Amrita held her first single-person exhibition in Lahore in November 1937. The exhibition showed 33 works by Amrita and was organized by Dr. Charles Fabri an Hungarian Indologist and leading art-critic of the time working for the famous paper Lahore Civil and Military Gazette. It was also during this visit Amrita saw Lahore Museum and its miniature collection, and visited Harappa. Lahore was the cultural hub of sub-continent and this exposure to the life in Lahore probably led to the decision by Dr and Mrs. Egan (Amrita) to move there in September 1941 thinking that it would result in a better career move for both.
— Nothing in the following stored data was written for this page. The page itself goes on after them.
-- ==== Sys2Proof/Laws/State.lean ====
section
/-! SUPPORT. The small lemmas of the state's updates: one per field per update, so that no later proof
unfolds a record update. -/

namespace Sys2Proof.Machine

/-! ## withInputs -/

@[simp] theorem withInputs_inputs (s : State) (es) : (s.withInputs es).inputs = es := rfl
@[simp] theorem withInputs_reg (s : State) (es i) : (s.withInputs es).reg i = s.reg i := rfl
@[simp] theorem withInputs_pool (s : State) (es) : (s.withInputs es).pool = s.pool := rfl
@[simp] theorem withInputs_fwdBit (s : State) (es) : (s.withInputs es).fwdBit = s.fwdBit := rfl
@[simp] theorem withInputs_shut (s : State) (es) : (s.withInputs es).shut = s.shut := rfl
@[simp] theorem withInputs_err (s : State) (es) : (s.withInputs es).err = s.err := rfl
@[simp] theorem withInputs_outputs (s : State) (es) : (s.withInputs es).outputs = s.outputs := rfl
@[simp] theorem withInputs_resets (s : State) (es) : (s.withInputs es).resets = s.resets := rfl
@[simp] theorem withInputs_hiddenDraws (s : State) (es) :
    (s.withInputs es).hiddenDraws = s.hiddenDraws := rfl

/-! ## setReg -/

@[simp] theorem setReg_fwdBit (s : State) (i r) : (s.setReg i r).fwdBit = s.fwdBit := rfl
@[simp] theorem setReg_pool (s : State) (i r) : (s.setReg i r).pool = s.pool := rfl
@[simp] theorem setReg_shut (s : State) (i r) : (s.setReg i r).shut = s.shut := rfl
@[simp] theorem setReg_err (s : State) (i r) : (s.setReg i r).err = s.err := rfl
@[simp] theorem setReg_inputs (s : State) (i r) : (s.setReg i r).inputs = s.inputs := rfl
@[simp] theorem setReg_outputs (s : State) (i r) : (s.setReg i r).outputs = s.outputs := rfl
@[simp] theorem setReg_resets (s : State) (i r) : (s.setReg i r).resets = s.resets := rfl
@[simp] theorem setReg_hiddenDraws (s : State) (i r) : (s.setReg i r).hiddenDraws = s.hiddenDraws := rfl
@[simp] theorem setReg_steppers (s : State) (i r) :
    (s.setReg i r).steppers = s.steppers.set i r := rfl

/-! ## emit -/

@[simp] theorem emit_fwdBit (s : State) (o) : (s.emit o).fwdBit = s.fwdBit := rfl
@[simp] theorem emit_steppers (s : State) (o) : (s.emit o).steppers = s.steppers := rfl
@[simp] theorem emit_pool (s : State) (o) : (s.emit o).pool = s.pool := rfl
@[simp] theorem emit_shut (s : State) (o) : (s.emit o).shut = s.shut := rfl
@[simp] theorem emit_err (s : State) (o) : (s.emit o).err = s.err := rfl
@[simp] theorem emit_inputs (s : State) (o) : (s.emit o).inputs = s.inputs := rfl
@[simp] theorem emit_outputs (s : State) (o) : (s.emit o).outputs = s.outputs ++ [o] := rfl
@[simp] theorem emit_resets (s : State) (o) : (s.emit o).resets = s.resets := rfl
@[simp] theorem emit_hiddenDraws (s : State) (o) : (s.emit o).hiddenDraws = s.hiddenDraws := rfl
@[simp] theorem emit_reg (s : State) (o i) : (s.emit o).reg i = s.reg i := rfl

/-! ## takeNode -/

@[simp] theorem takeNode_fwdBit (s : State) (n) : (s.takeNode n).fwdBit = s.fwdBit := rfl
@[simp] theorem takeNode_steppers (s : State) (n) : (s.takeNode n).steppers = s.steppers := rfl
@[simp] theorem takeNode_shut (s : State) (n) : (s.takeNode n).shut = s.shut := rfl
@[simp] theorem takeNode_err (s : State) (n) : (s.takeNode n).err = s.err := rfl
@[simp] theorem takeNode_inputs (s : State) (n) : (s.takeNode n).inputs = s.inputs := rfl
@[simp] theorem takeNode_outputs (s : State) (n) : (s.takeNode n).outputs = s.outputs := rfl
@[simp] theorem takeNode_resets (s : State) (n) : (s.takeNode n).resets = s.resets := rfl
@[simp] theorem takeNode_reg (s : State) (n i) : (s.takeNode n).reg i = s.reg i := rfl

/-! ## putFree -/

@[simp] theorem putFree_fwdBit (s : State) (n) : (s.putFree n).fwdBit = s.fwdBit := rfl
@[simp] theorem putFree_steppers (s : State) (n) : (s.putFree n).steppers = s.steppers := rfl
@[simp] theorem putFree_shut (s : State) (n) : (s.putFree n).shut = s.shut := rfl
@[simp] theorem putFree_err (s : State) (n) : (s.putFree n).err = s.err := rfl
@[simp] theorem putFree_inputs (s : State) (n) : (s.putFree n).inputs = s.inputs := rfl
@[simp] theorem putFree_outputs (s : State) (n) : (s.putFree n).outputs = s.outputs := rfl
@[simp] theorem putFree_resets (s : State) (n) : (s.putFree n).resets = s.resets := rfl
@[simp] theorem putFree_reg (s : State) (n i) : (s.putFree n).reg i = s.reg i := rfl

/-! ## forgetTail -/

@[simp] theorem forgetTail_fwdBit (i) (s : State) : (forgetTail i s).fwdBit = s.fwdBit := rfl
@[simp] theorem forgetTail_pool (i) (s : State) : (forgetTail i s).pool = s.pool := rfl
@[simp] theorem forgetTail_shut (i) (s : State) : (forgetTail i s).shut = s.shut := rfl
@[simp] theorem forgetTail_err (i) (s : State) : (forgetTail i s).err = s.err := rfl
@[simp] theorem forgetTail_inputs (i) (s : State) : (forgetTail i s).inputs = s.inputs := rfl
@[simp] theorem forgetTail_outputs (i) (s : State) : (forgetTail i s).outputs = s.outputs := rfl
@[simp] theorem forgetTail_resets (i) (s : State) : (forgetTail i s).resets = s.resets := rfl

/-! ## arm and cancel -/

@[simp] theorem arm_fwdBit (i t) (s : State) : (arm i t s).fwdBit = s.fwdBit := rfl
@[simp] theorem arm_pool (i t) (s : State) : (arm i t s).pool = s.pool := rfl
@[simp] theorem arm_shut (i t) (s : State) : (arm i t s).shut = s.shut := rfl
@[simp] theorem arm_err (i t) (s : State) : (arm i t s).err = s.err := rfl
@[simp] theorem arm_inputs (i t) (s : State) : (arm i t s).inputs = s.inputs := rfl
@[simp] theorem arm_outputs (i t) (s : State) :
    (arm i t s).outputs = s.outputs ++ [.arm i t] := rfl
@[simp] theorem arm_resets (i t) (s : State) : (arm i t s).resets = s.resets := rfl
@[simp] theorem arm_hiddenDraws (i t) (s : State) : (arm i t s).hiddenDraws = s.hiddenDraws := rfl
@[simp] theorem cancel_fwdBit (i) (s : State) : (cancel i s).fwdBit = s.fwdBit := rfl
@[simp] theorem cancel_pool (i) (s : State) : (cancel i s).pool = s.pool := rfl
@[simp] theorem cancel_shut (i) (s : State) : (cancel i s).shut = s.shut := rfl
@[simp] theorem cancel_err (i) (s : State) : (cancel i s).err = s.err := rfl
@[simp] theorem cancel_inputs (i) (s : State) : (cancel i s).inputs = s.inputs := rfl
@[simp] theorem cancel_outputs (i) (s : State) :
    (cancel i s).outputs = s.outputs ++ [.cancel i] := rfl
@[simp] theorem cancel_resets (i) (s : State) : (cancel i s).resets = s.resets := rfl
@[simp] theorem cancel_hiddenDraws (i) (s : State) : (cancel i s).hiddenDraws = s.hiddenDraws := rfl

/-! ## configureInstance -/

@[simp] theorem configureInstance_fwdBit (i) (s : State) :
    (configureInstance i s).fwdBit = s.fwdBit := rfl
@[simp] theorem configureInstance_pool (i) (s : State) : (configureInstance i s).pool = s.pool := rfl
@[simp] theorem configureInstance_shut (i) (s : State) : (configureInstance i s).shut = s.shut := rfl
@[simp] theorem configureInstance_err (i) (s : State) : (configureInstance i s).err = s.err := rfl
@[simp] theorem configureInstance_inputs (i) (s : State) :
    (configureInstance i s).inputs = s.inputs := rfl
@[simp] theorem configureInstance_resets (i) (s : State) :
    (configureInstance i s).resets = s.resets := rfl
@[simp] theorem configureInstance_hiddenDraws (i) (s : State) :
    (configureInstance i s).hiddenDraws = s.hiddenDraws + 1 := rfl
@[simp] theorem configureInstance_outputs (i) (s : State) :
    (configureInstance i s).outputs = s.outputs := rfl

/-! ## Counting slots and nodes -/

@[simp] theorem setReg_nInst (s : State) (i r) : (s.setReg i r).nInst = s.nInst := by
  simp [State.nInst]
@[simp] theorem emit_nInst (s : State) (o) : (s.emit o).nInst = s.nInst := rfl
@[simp] theorem setReg_poolNodes (s : State) (i r) : (s.setReg i r).poolNodes = s.poolNodes := rfl
@[simp] theorem emit_poolNodes (s : State) (o) : (s.emit o).poolNodes = s.poolNodes := rfl
@[simp] theorem takeNode_nInst (s : State) (n) : (s.takeNode n).nInst = s.nInst := rfl
@[simp] theorem takeNode_poolNodes (s : State) (n) : (s.takeNode n).poolNodes = s.poolNodes := by
  simp [State.takeNode, State.poolNodes]
@[simp] theorem putFree_nInst (s : State) (n) : (s.putFree n).nInst = s.nInst := rfl
@[simp] theorem putFree_poolNodes (s : State) (n) : (s.putFree n).poolNodes = s.poolNodes := by
  simp [State.putFree, State.poolNodes]
@[simp] theorem forgetTail_nInst (i) (s : State) : (forgetTail i s).nInst = s.nInst := by
  simp [forgetTail, State.nInst]
@[simp] theorem arm_nInst (i t) (s : State) : (arm i t s).nInst = s.nInst := by simp [arm]
@[simp] theorem cancel_nInst (i) (s : State) : (cancel i s).nInst = s.nInst := by simp [cancel]
@[simp] theorem configureInstance_nInst (i) (s : State) :
    (configureInstance i s).nInst = s.nInst := by
  simp [configureInstance, State.nInst]

/-! ## Reading a register set after a write -/

theorem reg_of_ge {s : State} {i : Nat} (h : s.nInst ≤ i) : s.reg i = Stepper.unconfigured := by
  simp only [State.nInst] at h
  simp [State.reg, List.getD_eq_getElem?_getD, List.getElem?_eq_none_iff.mpr h]

/-- A configured instance has a slot. -/
theorem lt_of_configured {s : State} {i : Nat} (h : s.configured i = true) : i < s.nInst := by
  by_contra hc
  simp [State.configured, reg_of_ge (not_lt.mp hc), Stepper.unconfigured] at h

@[simp] theorem reg_setReg_self {s : State} {i : Nat} (h : i < s.nInst) (r) :
    (s.setReg i r).reg i = r := by
  simp only [State.nInst] at h
  simp [State.reg, State.setReg, List.getD_eq_getElem?_getD, h]

@[simp] theorem reg_setReg_ne {s : State} {i j : Nat} (h : j ≠ i) (r) :
    (s.setReg i r).reg j = s.reg j := by
  simp [State.reg, State.setReg, List.getD_eq_getElem?_getD, List.getElem?_set_ne (Ne.symm h)]

theorem setReg_setReg (s : State) (i r r') : (s.setReg i r).setReg i r' = s.setReg i r' := by
  simp [State.setReg, List.set_set]

@[simp] theorem setReg_reg (s : State) (i) : s.setReg i (s.reg i) = s := by
  by_cases h : i < s.steppers.length
  · simp [State.setReg, State.reg, List.getD_eq_getElem?_getD, h]
  · simp [State.setReg, List.set_eq_of_length_le (not_lt.mp h)]

@[simp] theorem reg_arm_self {s : State} {i : Nat} (h : i < s.nInst) (t) :
    (arm i t s).reg i = { s.reg i with timer := some t } := by simp [arm, h]
@[simp] theorem reg_arm_ne {s : State} {i j : Nat} (h : j ≠ i) (t) :
    (arm i t s).reg j = s.reg j := by simp [arm, h]
@[simp] theorem reg_cancel_self {s : State} {i : Nat} (h : i < s.nInst) :
    (cancel i s).reg i = { s.reg i with timer := none } := by simp [cancel, h]
@[simp] theorem reg_cancel_ne {s : State} {i j : Nat} (h : j ≠ i) :
    (cancel i s).reg j = s.reg j := by simp [cancel, h]
@[simp] theorem reg_forgetTail_self {s : State} {i : Nat} (h : i < s.nInst) :
    (forgetTail i s).reg i = { s.reg i with qtail := Config.emptyQueueTail s.hiddenDraws } :=
  reg_setReg_self h _
@[simp] theorem reg_forgetTail_ne {s : State} {i j : Nat} (h : j ≠ i) :
    (forgetTail i s).reg j = s.reg j := reg_setReg_ne h _

end Sys2Proof.Machine
end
Frida held her first major show in 1938 in Julien Levy Gallery New York. Frida desperately wanted to be a mother but could not carry a child because of her medical problems. She had had miscarriages and abortions – the unfulfilled desire to be a mother is seen across Frida Kahlo’s different works like the Henry Ford Hospital (1932). Kahlo died of pulmonary embolism though some suspected of suicide. Shergil, on the other side, seemed to avoid motherhood and an abortion might have caused her early death only after two months of arriving in Lahore and looking for a breakthrough.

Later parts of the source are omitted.